Research review · predictive features · studies 07 & 08

Predictive Features: Structural Breaks, Entropy & Microstructure

López de Prado's exotic features are real and computable, but under realistic costs and a deflated-significance gate, none of them is tradeable here, and the expensive data tier buys no extra predictive power

Two of López de Prado's feature chapters promise predictive content that ordinary momentum features cannot see: structural-break and entropy estimators (Ch. 17–18) that flag regime shifts and quantify how predictable a return string is, and microstructure estimators (Ch. 19) that read who is trading and at what cost. This review implements both families across crypto, US-equity ETFs and forex, keeps every feature strictly causal, charges realistic time-of-day costs, cross-validates with purging and embargo, and gates the headline on the Deflated Sharpe Ratio. The verdict is honest and the same in both: the features compute cleanly and one descriptive regime effect is statistically strong, yet none survives as a tradeable, deflation-adjusted rule, and the expensive order-flow data tier buys no extra predictive power.

source

Advances in Financial ML, Ch. 17–19

López de Prado (2018) · structural breaks, entropy & microstructure

Structural breaks & entropy

lopez-de-prado-work-review / projects / 07

Microstructural features

lopez-de-prado-work-review / projects / 08

Structural breaks & entropy

the claim

What López de Prado says

Two feature families: structural-break detectors (the CUSUM event sampler and the SADF explosiveness/bubble statistic) and entropy estimators (Shannon, Lempel-Ziv, Kontoyiannis) that quantify the information content of the return string. He presents these as features, not standalone strategies, summaries of regime and predictability a classifier can use.

our result

What we found

As standalone, costed, purged-CV signals they carry essentially no overfitting-adjusted edge: across 108 trials the best feature deflates to DSR ≈ 0 (PBO 0.36).

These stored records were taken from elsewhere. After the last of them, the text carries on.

/-- One word of every B-form of classes 10 and 11 (06 R123, R147, R148). -/
def wordsB2 : List Nat :=
  [0xf1420600, 0xf1420604, 0xf1040208, 0xf104020c, 0xf1040210, 0xf1040214, 0xf1040218, 0xf104021c,
   0xf1040220, 0xf1040224, 0xf1420628, 0xf142062c, 0xf1040230, 0xf1420700, 0xf0081304, 0xf0080308,
   0xf000030c, 0xf0080310, 0xf0000314, 0xf0000318, 0xf1420720, 0xf1420724, 0xf1420728, 0xf142072c,
   0xf1420730, 0xf1040340, 0xf0081344]

/-- The bits of one E-form of every opcode of class 00 (06 R124) but those that take a trap or need a state of their own. -/
def wordsE0 : List Nat :=
  [0x200000000004f0108001, 0x200000000004f0108005, 0x200000000004f0108009, 0x200000000004f010800d,
   0x200000000004f0108011, 0x200000000004f0108015, 0x200000000004f0108019, 0x200000000000f010801d,
   0x200000000004f0108021, 0x200000000004f0108025, 0x200000000004f0108029, 0x200000000004f010802d,
   0x200000000004f0108031, 0x200000000004f0108035, 0x200000000004f0108039, 0x200000000000f010803d,
   0x200000000000f0108041, 0x8000000d00000004f0008045, 0x200000010004f0108049, 0x200000000004f010804d,
   0x200000000004f0108051, 0x200000000004f0108055, 0x200000000004f0108059, 0x200000000004f010805d,
   0x200000000004f0108081, 0x200000000004f0108085, 0x200000000004f0108089, 0x200000000000f010808d,
   0x200000000000f0108091, 0x200000000000f0108095, 0x200000000004f0108099, 0x200000010004f010809d,
   0x204f02080a1, 0x200000000004f01080a5]

/-- The bits of one E-form of every opcode of class 01 (06 R124) but those that take a trap or need a state of their own. -/
def wordsE1 : List Nat :=
  [0x200000000004f0108401, 0x200000000004f0108405, 0x200000000004f0108409, 0x200000000004f010840d,
   0x200000000004f0108411, 0x200000000004f0108415, 0x200000000000f0108419, 0x200000000000f010841d,
   0x200000000000f0108421, 0x200000000000f0108425, 0x200000000000f0108429, 0x200000000000f010842d,
   0x200000000000f0108431, 0x200000000000f0108435, 0x200000000000f0108439, 0x200000010004f0108481,
   0x200100000004f0108485, 0x200300000004f0108489, 0x200000000000f010848d, 0x200000000004f0108491,
   0x200000000000f0108495, 0x200000000004f0108499, 0x200000000000f010849d, 0x200000000000f01084a1,
   0x200000000000f01084a5, 0x200000000000f01084a9, 0x200000000000f01084ad, 0x200000000000f01084b1,
   0x200f03004b5, 0x200f00034b9]

/-- The bits of one E-form of every opcode of class 10 (06 R124) but those that take a trap or need a state of their own. -/
def wordsE2 : List Nat :=
  [0xd001400000000404f0200801, 0xd000400000000404f0200805, 0x1010000000006f0a08809, 0x10000000006f0a0880d,
   0x1010000000006f0a08811, 0x10000000006f0a08815, 0x1010000000006f0a08819, 0x10000000006f0a0881d,
   0x1010000000006f0a08821, 0x10000000006f0a08825, 0x1430000000004f0801829, 0x430000000004f080182d,
   0xd000400000000404f0200831, 0x4f0900901, 0x4f0900905, 0x4f0900909,
   0x1000000000003f040b90d, 0xf0400911, 0x1000000000000f0403915, 0xf000091d,
   0x401000000000000f020392d, 0x1400000000004f0801941, 0x1010000000006f0a08945, 0x1010000000006f0a08949,
   0x1010000000006f0a0894d, 0x1400000000004f0801951, 0x1010000000006f0a08955, 0x1010000000006f0a08959,
   0x1010000000006f0a0895d, 0xf0400985, 0x401000000000204f0003989, 0xf040098d,
   0x1000000000000f0403995, 0x5f0400999, 0x5f040099d, 0x200f04009a1,
   0xf02089a5, 0xf00009a9, 0x204f02089c1, 0x204f02089c5,
   0x204f02089c9, 0x401000000000200f02089cd, 0x401000000000200f02089d1, 0xf02009d5,
   0x2f03009d9, 0x4f02009dd, 0x1000000000000f04039e1, 0x1000000000000f00089e5,
   0x1000000000000f00099e9, 0x1000000000000f00089ed, 0xf02009f1, 0x9f0800921,
   0x5f0300925, 0x5f0300929, 0x40402f0400981, 0xa040bf0400991,
   0x401000000000000f3f0c9f5]
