-- ==== Sys2Proof/Decode.lean ====
section
/-! DEFINITION. The command that a word of spec/opcode_table.json spells. No row of the table gives bits: the block takes
commands, and no command has an encoding (the Axsel instructions have one, and their meanings read it from memory, R58). -/

namespace Sys2Proof

/-- The command spelled by a word of `nbits` bits: none, since no row of the table gives bits. -/
def decodeTableWord (_nbits _w : Nat) : Option Instr := none

end Sys2Proof
end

There is one clean descriptive effect, explosive (SADF>0) regimes precede higher forward returns in crypto (+21bp) and equities (+29bp), but it is mostly unconditional drift and does not survive as a tradeable, deflated rule (best regime-rule DSR 0.46).

Microstructural features

the claim

What López de Prado says

A second generation of microstructure estimators built from bar data alone (Roll, Corwin-Schultz, Kyle's λ, Amihud, Hasbrouck, VPIN). The premise: these summarise who is trading and at what cost, something a return/momentum feature set cannot see, and so should add predictive content for short-horizon moves and volatility.

our result

What we found

Volatility yes, direction no: next-bar volatility AUC is consistently above 0.50 (~0.54) in all three markets, but direction sits at the coin flip (~0.51), these features help size and time risk, not pick sides. The costed long/short is net-negative in 22 of 24 instruments and the all-scope DSR is 0.00. A bonus result not in the book: a free Bulk-Volume-Classification proxy matches true trade-side data for the vol task, the expensive order-flow tier is not the binding constraint.

The result in three lines

27 instruments · 3 asset classes

The features are real and computable

CUSUM, SADF explosiveness, Shannon / Lempel-Ziv / Kontoyiannis entropy, and the Roll / Kyle / Amihud / Hasbrouck / VPIN microstructure estimators, all built strictly causally on information-driven bars across crypto, US-equity ETFs and forex, with bit-identical reference and accelerated kernels (max|Δ| = 0).

best DSR ≈ 0.002 · ≈ 0.00

Nothing clears the deflated bar

As standalone signals the structural-break/entropy features return a best Deflated Sharpe Ratio of ≈0.002 across 108 costed purged-CV trials; the microstructure direction signal deflates to 0.00 across 144 trials. The 0.95 significance bar is never approached in either study.

BVC ≈ true flow

The expensive data tier buys nothing

On identical crypto bars, the free Bulk-Volume-Classification proxy matches or beats true buyer/seller volume for next-bar volatility (0.547 vs 0.522 AUC) and tick-only is within 0.004. You need price + volume, not order-flow data, the data tier is not the binding constraint.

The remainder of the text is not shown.